That's great. Really appreciate the color. Thank you.
Thank you. Our next question comes from Keith McKee with RBC Capital Markets. Your line is open.
Hi. Good afternoon. First question is just on the U.S. Now, Kevin, we know that your rig count over the last year or so had been more private company weighted, and you talked about adding six public companies this year and increasing your share with two. Just curious, what do you think is the right customer mix for PD in the U.S. in terms of publics, privates, et cetera? And what do you think needs to happen in order for you to get there?
Yeah, Keith, I think that sort of changes with time a little bit. I do think that as U.S. LNG exports start to ramp up in 2024 and 2025, we might be a little less worried about private equity style E&P companies if they're drilling for gas, if there's a stronger LNG export market. So if I look back at FY 2020, FY 2021, having that private company exposure and gas exposure was excellent for precision. Now, at this point in time today, having more public company exposure, having exposure to the majors, super majors, having more oil exposures, what we're targeting, and we're delivering on that. It's not, you know, we can't make these changes in a week or two. It takes a quarter, two quarters, three quarters. But our customer mix at the end of this year will look vastly different than it did at the beginning of the year. And I'm really pleased with the progress our sales team is making on that.
Yeah, got it. Appreciate the color. And maybe one for Kerry. What are you seeing in terms of maintenance capex per rig or maintenance capex per day? I guess, more specifically on your US fleet. Has there been much inflation from that 1500 a day level that we used to always quote or where are things trending there?
Yes. So there has been inflation. We've quoted on prior conference calls that the maintenance capital cost per day was trending closer to $2,000. Now it's closer to the mid-2000s, but I would point out that that includes drill pipe replacement. And in a lot of cases, we are getting customers to pay for excess wear on drill pipe. And so it's showing up as a higher cost in maintenance capex, but then we're recouping it in margin.
Got it. Okay, so drill pipe and some other things. What are, besides drill pipe, what have been kind of the big drivers in terms of the maintenance capital number increasing?
So it would be mud pumps, mud pump maintenance, engines, top drive, all the critical components on the rig. The repair costs have gone up. If you think about R&M, you've got consumable components when you do repairs, which have a little bit of inflation in them, and then you have labor. And just labor yourself across the board, and that's what's driving it. Yeah, got it.

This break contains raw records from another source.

/-- The binary of a LAUNCH, or the code of its refusal (R411). -/
def State.readBinary (s : State) (part : Nat) (p : BitVec 256) : Except Nat Launch :=
  let bin := pkt p 8 8
  match s.engineRead part bin 64 with
  | none => .error 0x13
  | some b =>
    let h := leNat b
    let f (o n : Nat) : Nat := bits h (8 * o) (8 * n)
    if f 0 4 ≠ 0x5856575A ∨ f 4 2 ≠ 2 ∨ f 6 2 ≠ 0 then .error 0x10
    else if !headerOk h then .error 0x11
    else
      match s.engineRead part (bin + 64) (32 * f 0x22 2) with
      | none => .error 0x13
      | some db =>
        let raw := (List.range (f 0x22 2)).map (fun i => leNat ((db.drop (32 * i)).take 32))
        let ds := raw.map descOf
        if !(raw.all descClean && descsOk (f 0x20 1) (f 0x30 8) ds) then .error 0x11
        else
          .ok { part := part, serial := 0, ltag := BitVec.ofNat 32 (pkt p 4 4), cpl := BitVec.ofNat 64 (pkt p 16 8),
                codebase := BitVec.ofNat 64 (bin + f 0x28 8), nvcl := f 0x20 1, shape := f 0x21 1, spsize := sp h,
                strict := f 0xC 4 == 1, lat := (List.range 13).map (fun i => f (0x10 + i) 1), descs := ds, map := [],
                placed := false, order := 0, req := [], stale := 0, bars := [], saved := none, group := [],
                lastDies := [], killed := false, stopping := false, collGone := [] }
where
  sp (h : Nat) : Nat := bits h (8 * 0x24) 32

/-! ## Where a launch can stand (R414, R415, R421, R422) -/

/-- The clusters of a partition. -/
def State.partClusters (s : State) (p : Nat) : List Nat := (List.range 32).filter (fun c => (s.part p).clmask.getLsbD c)

/-- Whether a launch holds a cluster. -/
def State.heldCluster (s : State) (c : Nat) : Bool := (List.range 8).any (fun i => (s.core (8 * c + i)).launch.isSome)

/-- Whether a WSLOAD of a partition waits or runs on a die (R417). -/
def State.loading (s : State) (p d : Nat) : Bool :=
  (List.range 16).any (fun n => (s.stream n).part == p && (match s.inCmd n 4 with
    | some c => pkt c 1 1 == d
    | none => false))

/-- The free clusters of a partition on which a launch may be placed. -/
def State.freeClusters (s : State) (p : Nat) : List Nat :=
  (s.partClusters p).filter (fun c => !s.heldCluster c && !s.loading p (c / 8))

/-- The virtual clusters that must share a die: by SHAPE, or as a pre-empted launch was grouped (R414, R422). -/
def Launch.dieGroups (l : Launch) : List (List Nat) :=
  let key (v : Nat) : Nat :=
    if l.saved.isSome then Tab.get v v l.group
    else
      match l.shape with
      | 1 => v / 8
      | 2 => v / 2
      | _ => v
  ((List.range l.nvcl).map key).eraseDups.map (fun k => (List.range l.nvcl).filter (fun v => key v == k))

/-- Groups put on the lowest dies that have room for them; `apart` keeps different groups on different dies, with other dies tried
where the lowest leaves no place for the rest. The answer lists virtual and physical clusters. -/
def placeGroups (apart : Bool) : List (List Nat) → List Nat → List Nat → Option (List (Nat × Nat))
  | [], _, _ => some []
  | g :: gs, free, used =>
    let on (d : Nat) : List Nat := free.filter (fun c => c / 8 == d)
    let fits (d : Nat) : Bool := decide (g.length ≤ (on d).length) && !(apart && used.contains d)
    let go (d : Nat) : Option (List (Nat × Nat)) :=
      let took := (on d).take g.length
      (placeGroups apart gs (free.filter (fun c => !took.contains c)) (d :: used)).map (fun m => g.zip took ++ m)
    if apart then ((List.range 4).filter fits).findSome? go
    else
      match (List.range 4).find? fits with
      | none => none
      | some d => go d

def Launch.place (l : Launch) (free : List Nat) : Option (List (Nat × Nat)) := placeGroups l.saved.isSome l.dieGroups free []

/-- The launches of a partition that wait for a place, by stream. -/
def State.waiting (s : State) (p : Nat) : List (Nat × Launch) :=
  s.launches.filter (fun q => q.2.part == p && !q.2.placed)

/-- THE PLACEMENT CANDIDATE of a partition (R421). -/
def State.candidate (s : State) (p : Nat) : Option Nat :=
  let ws := s.waiting p
  let top := ws.foldl (fun a q => max a (s.stream q.1).pri) 0
  let start := Tab.get 0 top (s.part p).lastPlaced
  ((List.range 16).map (fun i => (start + i) % 16)).find? (fun n => ws.any (fun q => q.1 == n) && (s.stream n).pri == top)

/-- The clusters that a launch can take now. -/
def State.admits (s : State) (n : Nat) (more : List Nat) : Option (List (Nat × Nat)) :=
  match s.launch n with
  | none => none
  | some l =>
    if !s.ready || !(s.part l.part).en then none
    else
      let free := (s.partClusters l.part).filter (fun c =>
        (!s.heldCluster c || more.contains c) && !s.loading l.part (c / 8))
      l.place free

And just one last one. On any activations that you might see in the U.S., are we talking about any substantial capital requirements to bring any of those rigs back, or are they all pretty warm still?
Likely not much maintenance capital. We might have a little bit of operating expenses. And if there's upgrades associated with the reactivation, there'd be some upgrade capital. But you make the correct point that a lot of these rigs were working six months or a year ago, and they're not going to be the same type of reactivations that we had to put forward at the end of 21 and beginning of 22. Okay. Thanks very much.
Our next question comes from Cole Pereira with Stiefel. Your line is open.
Afternoon all. I just want to start on the margin front in the U.S. So it sounds like some of the costs there are going to reoccur in Q4. Is there anything transitory that is in both Q3 and Q4? Or in the event that the rig count in the U.S. doesn't increase, is that kind of a reasonable run rate going forward? Just as from your last call, I mean, your rig count in the U.S. is down a little bit, but the margin outlook is quite a bit lower.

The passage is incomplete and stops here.